Потом кашлянула пару раз и уткнулась лицом в колени сестры, чтобы оплакать свое сиротство.
VI
А у Эмилии все началось с простуды, а закончилось сильнейшей ветрянкой. Две недели Хосефа только и делала, что мыла ее в паслене черном по несколько раз в день и слушала, как все критикуют методы лечения, изобретенные Диего.
– Ты думаешь, мы правильно делаем? – спросила она у него однажды утром, когда он читал газету «Рехенерасьон» так же сосредоточенно и терпеливо, как читал все новинки из области фармакологии.
– Нет, не думаю, что это возможно.
– Думаешь, останется много отметин?
– Все и так отмечают его неслыханную подлость.
– Диего, я говорю об Эмилии. В данный момент меня не волнует судьба губернатора штата Сонора.

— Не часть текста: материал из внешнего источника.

-- ==== Sys2Proof/Laws/State.lean ====
section
/-!
SUPPORT. One lemma per field per update of the state, of a core and of its registers: what each update changes, and that it
changes nothing else.
-/
namespace Sys2Proof.Laws

open Sys2Proof.Machine
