-- ==== Sys2Proof/Laws/PerInstr.lean ====
section
/-!
SUPPORT. Families of statements about instructions as syntax, one lemma for each constructor: the word of a bytecode has 32 bits.
-/
namespace Sys2Proof.Laws.WordFits

/-- The word of a bytecode has 32 bits (R67); a step that is no bytecode has none. -/
def Statement (i : Instr) : Prop := ∀ w, encodeLerant i = some w → w < 2 ^ 32

theorem lt_of_fields (op a b v : Nat) (h1 : op < 64) (h2 : a < 8) (h3 : b < 8) (h4 : v < 2 ^ 20) : lerantWord op a b v < 2 ^ 32 := by
  unfold lerantWord; omega

theorem of_some {i : Instr} {x : Nat} (h : encodeLerant i = some x) (hx : x < 2 ^ 32) : Statement i := fun w hw => by
  rw [h] at hw; injection hw with hw; rw [← hw]; exact hx

theorem of_none {i : Instr} (h : encodeLerant i = none) : Statement i := fun w hw => by rw [h] at hw; cases hw
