/-- Sending `k` first, a part of one entry of `l`, when the rest is sent after it and holds none that `k` has to wait for. -/
theorem Sends.cons {k : WEnt} {r m l : List WEnt} (h : Sends r m) (hp : (k.subs ++ m.flatMap (·.subs)).Perm (l.flatMap (·.subs)))
    (hk : ∃ w ∈ l, PartOf k w) (hm : ∀ f ∈ m, NoneBefore k f ∧ ∃ w ∈ l, PartOf f w) : Sends (k :: r) l := by
  obtain ⟨hperm, hpart, hpw⟩ := h
  refine ⟨?_, List.forall_mem_cons.mpr ⟨hk, fun f hf => ?_⟩, List.pairwise_cons.mpr ⟨fun f hf => ?_, hpw⟩⟩
  · exact (hperm.append_left k.subs).trans hp
  · obtain ⟨w, hw, hfw⟩ := hpart f hf
    obtain ⟨-, v, hv, hwv⟩ := hm w hw
    exact ⟨v, hv, hfw.trans hwv⟩
  · obtain ⟨w, hw, hfw⟩ := hpart f hf
    exact (hm w hw).1.of_partOf hfw

theorem noneBefore_of_storeFree {k e : WEnt} {m : List WEnt} (hc : k.cls = e.cls) (h : ∀ p ∈ k.subs, storeFree m e p = true)
    {f : WEnt} (hf : f ∈ m) : NoneBefore k f :=
  fun p hp q hq => (storeBefore_cls rfl hc q p).trans ((storeFree_iff m e p).mp (h p hp) f hf q hq)

theorem eq_nil_of_stores {l : List WEnt} (h : WbSorted l) (hn : stores l = 0) : l = [] := by
  cases l with
  | nil => rfl
  | cons e r =>
    have hpos := List.length_pos_iff.mpr (h e List.mem_cons_self).1
    rw [stores_cons] at hn
    omega

theorem releaseOrder_free {n : Nat} {l rest : List WEnt} {e : WEnt} (h : freeEntry [] l = some (e, rest)) :
    releaseOrder (n + 1) l = e :: releaseOrder n rest := by
  conv_lhs => unfold releaseOrder
  simp only [h]

theorem releaseOrder_cut {n : Nat} {e : WEnt} {r : List WEnt} (h : freeEntry [] (e :: r) = none) :
    releaseOrder (n + 1) (e :: r) =
      { e with subs := e.subs.takeWhile (storeFree r e), last := false } ::
        releaseOrder n (insertEnt { e with subs := e.subs.drop (e.subs.takeWhile (storeFree r e)).length } r) := by
  conv_lhs => unfold releaseOrder
  simp only [h]

/-- An entry that no other has to precede goes first. -/
theorem Sends.free {e : WEnt} {l₁ r o : List WEnt} (hf : ∀ v ∈ e.subs, storeFree (l₁ ++ r) e v = true) (h : Sends o (l₁ ++ r)) :
    Sends (e :: o) (l₁ ++ e :: r) := by
  have hmid : (e :: (l₁ ++ r)).Perm (l₁ ++ e :: r) := List.perm_middle.symm
  refine h.cons (hmid.flatMap_right _) ⟨e, hmid.mem_iff.mp List.mem_cons_self, PartOf.refl e⟩ fun f hfm => ?_
  exact ⟨noneBefore_of_storeFree rfl hf hfm, f, hmid.mem_iff.mp (List.mem_cons_of_mem e hfm), PartOf.refl f⟩

/-- The parts `k` of an entry go first, where they wait for no other entry and the parts `d` that stay are later. -/
theorem Sends.cut {e : WEnt} {r o : List WEnt} {k d : List WSub} (hsplit : e.subs = k ++ d)
    (hk : ∀ p ∈ k, storeFree r e p = true) (hlater : ∀ p ∈ k, ∀ q ∈ d, p.seq ≤ q.seq)
    (h : Sends o (insertEnt { e with subs := d } r)) : Sends ({ e with subs := k, last := false } :: o) (e :: r) := by
  have hp := insertEnt_perm { e with subs := d } r
  refine h.cons ?perm ⟨e, List.mem_cons_self, rfl, rfl, fun p hp => hsplit ▸ List.mem_append_left d hp⟩ fun f hf => ?part
  case perm =>
    refine ((hp.flatMap_right _).append_left k).trans ?_
    simp [hsplit]
  case part =>
    rcases List.mem_cons.mp (hp.mem_iff.mp hf) with rfl | hf
    · exact ⟨fun p hp q hq => storeBefore_later (hlater p hp q hq) _ _, e, List.mem_cons_self, rfl, rfl,
        fun q hq => hsplit ▸ List.mem_append_right k hq⟩
    · exact ⟨noneBefore_of_storeFree rfl hk hf, f, List.mem_cons_of_mem e hf, PartOf.refl f⟩

theorem releaseOrder_sends (n : Nat) {l : List WEnt} (ho : InOrder l) (hn : stores l ≤ n) : Sends (releaseOrder n l) l := by
  induction n generalizing l with
  | zero =>
    rw [eq_nil_of_stores ho.1 (Nat.le_zero.mp hn)]
    exact sends_nil
  | succ n ih =>
    cases hfree : freeEntry [] l with
    | some er =>
      obtain ⟨e, rest⟩ := er
      obtain ⟨l₁, r, rfl, rfl, hf⟩ := freeEntry_some hfree
      have hsub : (l₁ ++ r).Sublist (l₁ ++ e :: r) := (List.sublist_cons_self e r).append_left l₁
      have hpos := List.length_pos_iff.mpr (ho.1 e (List.mem_append_right l₁ List.mem_cons_self)).1
      have hcount : stores (l₁ ++ r) ≤ n := by
        rw [stores_perm List.perm_middle, stores_cons] at hn
        omega
      rw [releaseOrder_free hfree]
      exact (ih ⟨fun f hf => ho.1 f (hsub.mem hf), ho.2.sublist hsub⟩ hcount).free hf
    | none =>
      cases l with
      | nil => exact sends_nil
      | cons e r =>
        obtain ⟨k, d, hk, hd, hsplit, hk0, hd0, hgo⟩ := cut_head ho hfree
        obtain ⟨he, hr⟩ := List.forall_mem_cons.mp ho.1
        have hordered := he.2
        rw [hsplit] at hordered
        obtain ⟨-, hlater, hcross⟩ := List.pairwise_append.mp hordered
        have hpos := List.length_pos_iff.mpr hk0
        have hcount : stores (insertEnt { e with subs := d } r) ≤ n := by
          rw [stores_cons, hsplit, List.length_append] at hn
          rw [stores_perm (insertEnt_perm _ r), stores_cons]
          dsimp only
          omega
        rw [releaseOrder_cut hfree, hd, hk]
        exact (ih (inOrder_insertEnt ⟨hd0, hlater⟩ ⟨hr, ho.2.of_cons⟩) hcount).cut hsplit hgo hcross

theorem heldWrites_sends {wb : List WEnt} (h : WbSorted wb) : Sends (heldWrites wb) wb := by
  obtain ⟨ho, hp⟩ := foldl_insertEnt h (l := []) ⟨fun _ h => absurd h List.not_mem_nil, List.Pairwise.nil⟩
  rw [List.append_nil] at hp
  obtain ⟨hsubs, hpart, hpw⟩ := releaseOrder_sends (stores wb) ho (stores_perm hp).le
  refine ⟨hsubs.trans (hp.flatMap_right _), fun e he => ?_, hpw⟩
  obtain ⟨w, hw, hew⟩ := hpart e he
  exact ⟨w, hp.mem_iff.mp hw, hew⟩

end Sys2Proof.Proofs
end

section
/-!
PROOFS. What a checkpoint does (O25): the release of what was withheld, and the record of the registers.
-/
namespace Sys2Proof.Proofs

open Sys2Proof.Machine Sys2Proof.Laws Sys2Proof.Stmt

/-! ### What a release leaves unchanged (R177, R186) -/

/-- From `x` to `y` a core changes only in what a checkpoint releases: the writes `es` join its accesses, and no buffer that is
empty fills. -/
structure Released (es : List WEnt) (x y : Core) : Prop where
  core : y = { x with wb := y.wb, consume := y.consume, accs := y.accs, nextId := y.nextId, lq := y.lq, shielded := y.shielded }
  sends : y.accs.filterMap sentEntry = x.accs.filterMap sentEntry ++ es
  wb : x.wb = [] → y.wb = []
  consume : x.consume = [] → y.consume = []

theorem Released.refl (x : Core) : Released [] x x := ⟨rfl, by simp, id, id⟩

theorem Released.trans {es fs : List WEnt} {x y z : Core} (h : Released es x y) (g : Released fs y z) :
    Released (es ++ fs) x z :=
  ⟨by rw [g.core, h.core], by rw [g.sends, h.sends, List.append_assoc], g.wb ∘ h.wb, g.consume ∘ h.consume⟩

/-- From `s` to `u`, core `c` releases the writes `es`, and no other core changes. -/
structure ReleasedAt (c : Nat) (es : List WEnt) (s u : State) : Prop where
  own : Released es (s.core c) (u.core c)
  others : ∀ k, k ≠ c → u.core k = s.core k

theorem ReleasedAt.trans {c : Nat} {es fs : List WEnt} {s t u : State} (h : ReleasedAt c es s t) (g : ReleasedAt c fs t u) :
    ReleasedAt c (es ++ fs) s u :=
  ⟨h.own.trans g.own, fun k hk => (g.others k hk).trans (h.others k hk)⟩

theorem releasedAt_of_core {s u : State} (h : ∀ k, u.core k = s.core k) (c : Nat) : ReleasedAt c [] s u :=
  ⟨by rw [h]; exact Released.refl _, fun k _ => h k⟩

theorem releasedAt_onCore {f : Core → Core} {es : List WEnt} (s : State) (c : Nat) (h : Released es (s.core c) (f (s.core c))) :
    ReleasedAt c es s (s.onCore c f) :=
  ⟨by rw [onCore_core_get, if_pos rfl]; exact h, fun k hk => by rw [onCore_core_get, if_neg hk]⟩

/-- Steps that each release the writes of one element release those of the list, in its order. -/
theorem releasedAt_foldl {α : Type} {c : Nat} {f : State → α → State} {g : α → List WEnt}
    (hf : ∀ s a, ReleasedAt c (g a) s (f s a)) (l : List α) (s : State) : ReleasedAt c (l.flatMap g) s (l.foldl f s) := by
  induction l generalizing s with
  | nil => exact releasedAt_of_core (fun _ => rfl) c
  | cons a l ih => exact (hf s a).trans (ih (f s a))

theorem releasedAt_foldl_nil {α : Type} {c : Nat} {f : State → α → State} (hf : ∀ s a, ReleasedAt c [] s (f s a)) (l : List α)
    (s : State) : ReleasedAt c [] s (l.foldl f s) := by
  have h := releasedAt_foldl (g := fun _ => []) hf l s
  rwa [List.flatMap_eq_nil_iff.mpr fun _ _ => rfl] at h

theorem releasedAt_ite {c : Nat} {s u : State} (h : ReleasedAt c [] s u) (b : Bool) : ReleasedAt c [] s (if b then u else s) := by
  split
  · exact h
  · exact releasedAt_of_core (fun _ => rfl) c

/-! ### Stores and consumptions (R223, R370, R371) -/

theorem releasedAt_pushAcc (s : State) (c : Nat) (a : Acc) : ReleasedAt c (sentEntry a).toList s (pushAcc s c a) :=
  releasedAt_onCore s c ⟨rfl, by cases h : sentEntry a <;> simp [h], id, id⟩

theorem releaseStores_released (s : State) (c : Nat) :
    ReleasedAt c (heldWrites (s.core c).wb) s (releaseStores s c) ∧ ((releaseStores s c).core c).wb = [] := by
  have h0 : ReleasedAt c [] s (s.onCore c (fun x => { x with wb := [] })) := releasedAt_onCore s c ⟨rfl, by simp, fun _ => rfl, id⟩
  have h1 := releasedAt_foldl (g := fun e => [e]) (fun s e => releasedAt_pushAcc s c (sendOf s c e)) (heldWrites (s.core c).wb)
    (s.onCore c (fun x => { x with wb := [] }))
  rw [List.flatMap_singleton'] at h1
  exact ⟨h0.trans h1, h1.own.wb (by rw [onCore_core_get, if_pos rfl])⟩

– Я имел в виду губернатора Нуэво-Леон.
– Ты совсем меня не слушаешь. Мне придется пойти работать в какую-нибудь газету, чтобы достучаться до тебя. Устроюсь-ка я в «Импарсьяль».
– Даже не произноси названия этой мерзкой газетенки.
– На Эмилию жалко смотреть, а тебе все равно, – упрекнула его Хосефа, которая не могла сдержать слез при виде дочери. Все ее тело было одной сплошной болячкой. У нее болело горло, чесалась спина, а черты лица исказились, покрытые россыпью белых прыщиков.
– Не переживай, – сказал ей муж. – Через двенадцать дней кожа у нее станет такой же, как прежде.
Хосефа слушала его недоверчиво.
– Никто не купает своих детей.
– Потому что медицина несовершенна, – ответил ей Диего Саури, не отрываясь от газеты. – Все думают, что они правы, пока кто-нибудь не изменит что-нибудь в составе рецепта. Рецепты меняются постепенно. До сих пор некоторые светила лечат кровопусканием.
– Но сейчас именно мы выглядим как варвары.
– Не важно, – изрек Диего. – Для медицины делает больше тот, кто ищет, а не тот, кто делает выводы.
– А разве ты не сомневаешься, когда говоришь мне, как лечить Эмилию?
– Кто не сомневается, ошибается дважды, – ответил Диего.
– Я согласна, при условии, что не останется отметин.
– Их не останется, какой бы из двух методов мы ни применяли. Только моя методика более чистая.
Хосефа согласилась с ним с той иронией, которая обычно проскальзывала в ее тоне, когда муж считал неопровержимым то, что ей самой казалось сомнительным.
Неделю спустя Эмилия смыла последние корочки с болячек синей водой и смогла вернуться в школу, выбранную ее родителями после долгих споров и сомнений.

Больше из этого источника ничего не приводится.